Senior | Shelby, North Carolina
Why did you decide to become an English major?
My mom was an English teacher, so the idea was somewhat ingrained in me from the beginning. However, I was the typical stubborn teenager and pushed against what was logical, thinking I'd pursue something like law or even chemistry (not sure what I was thinking there). But then I read The Bell Jar in high school and thought, "Wow, I want to do that." As in, I want to learn to write something that moves people and shapes the way they think about things like that book did for me. English seemed the best major to get closer to that goal.
What are you reading right now?
I'm writing my thesis this year on post-9/11 literature, so mainly a ton of that. Specifically for these past couple of weeks, I'm bouncing back and forth between Jess Walter's The Zero and Colum McCann's Let the Great World Spin.

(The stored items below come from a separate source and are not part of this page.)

/-- The instruction of a V-format opcode of slots xa and xb (04 R87). -/
def instrV (tile : BitVec 8) (hi : Bool) (opc : Nat) (o : VOp) : Option Instr :=
  match opc with
  | 0x100 => some (.vadd tile hi o)
  | 0x101 => some (.vsub tile hi o)
  | 0x102 => some (.vmul tile hi o)
  | 0x103 => some (.vfma tile hi o)
  | 0x104 => some (.vmin tile hi o)
  | 0x105 => some (.vmax tile hi o)
  | 0x106 => some (.vabs tile hi o)
  | 0x107 => some (.vneg tile hi o)
  | 0x108 => some (.vrcp tile hi o)
  | 0x109 => some (.vrsqrt tile hi o)
  | 0x10A => some (.vsqrt tile hi o)
  | 0x10B => some (.vexp2 tile hi o)
  | 0x10C => some (.vlog2 tile hi o)
  | 0x10D => some (.vtanh tile hi o)
  | 0x10E => some (.vcvt tile hi o)
  | 0x10F => some (.vscl tile hi o)
  | 0x110 => some (.vamax tile hi o)
  | 0x111 => some (.vand tile hi o)
  | 0x112 => some (.vor tile hi o)
  | 0x113 => some (.vxor tile hi o)
  | 0x114 => some (.vnot tile hi o)
  | 0x115 => some (.vshl tile hi o)
  | 0x116 => some (.vshr tile hi o)
  | 0x117 => some (.vsar tile hi o)
  | 0x118 => some (.vcmp tile hi o)
  | 0x119 => some (.vsel tile hi o)
  | 0x11A => some (.vbcast tile hi o)
  | 0x11B => some (.vcopy tile hi o)
  | 0x11C => some (.vperm tile hi o)
  | 0x11D => some (.viota tile hi o)
  | 0x11E => some (.vredsum tile hi o)
  | 0x11F => some (.vredmax tile hi o)
  | 0x120 => some (.vredmin tile hi o)
  | 0x121 => some (.vscan tile hi o)
  | 0x122 => some (.vsqsum tile hi o)
  | 0x123 => some (.vdot tile hi o)
  | 0x124 => some (.vrng tile hi o)
  | 0x125 => some (.vdrop tile hi o)
  | 0x126 => some (.vkat tile hi o)
  | 0x127 => some (.vclamp tile hi o)
  | 0x128 => some (.vpopc tile hi o)
  | 0x129 => some (.vcompress tile hi o)
  | 0x12A => some (.vexpand tile hi o)
  | _ => none

/-- The instruction of a E-format opcode of slots ea (04 R88). -/
def instrE (tile : BitVec 8) (opc : Nat) (o : EOp) : Option Instr :=
  match opc with
  | 0x0 => some (.ewr tile o)
  | 0x1 => some (.erd tile o)
  | 0x2 => some (.etrig tile o)
  | 0x3 => some (.eabort tile o)
  | 0x4 => some (.ewaitq tile o)
  | _ => none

You are a Writing Center Tutor. Can you talk a little bit about your experience tutoring in the department?
This job came out of my experience in Writing the Essay, so at the beginning I was tutoring for that class specifically--but now I've moved onto tutoring for English-specific classes like Brit Lit I and the Shakespeare seminar. It's really interesting to see how so many other students view the same texts that I read for my own classes, and it's nice to have a sub-level of learning in between primary texts and critical sources. I've also learned that above all, other English majors are almost always genuinely nice people who always want to make the most of their learning in a positive way.
What are your fields of interest?
I love contemporary literature--as in, most literature after WWII but with a primary focus on literature post-2000. I'm also interested in ecocriticism and queer theory.
If you could create a class in the department, what would it be?
I would create a class of, as I mention above, post-2000 literature. Perhaps because of my own interests, I imagine it would be centered largely around post-9/11 literature, but not entirely. I don't think we're given enough of an opportunity in the department to read literary texts that are of our own time, and I'd like to see that change.
What advice would you give to anyone considering being an English major?
You have to love to read. You can get around pretty much any other issue you might have with the idea of the major--as long as you love to read.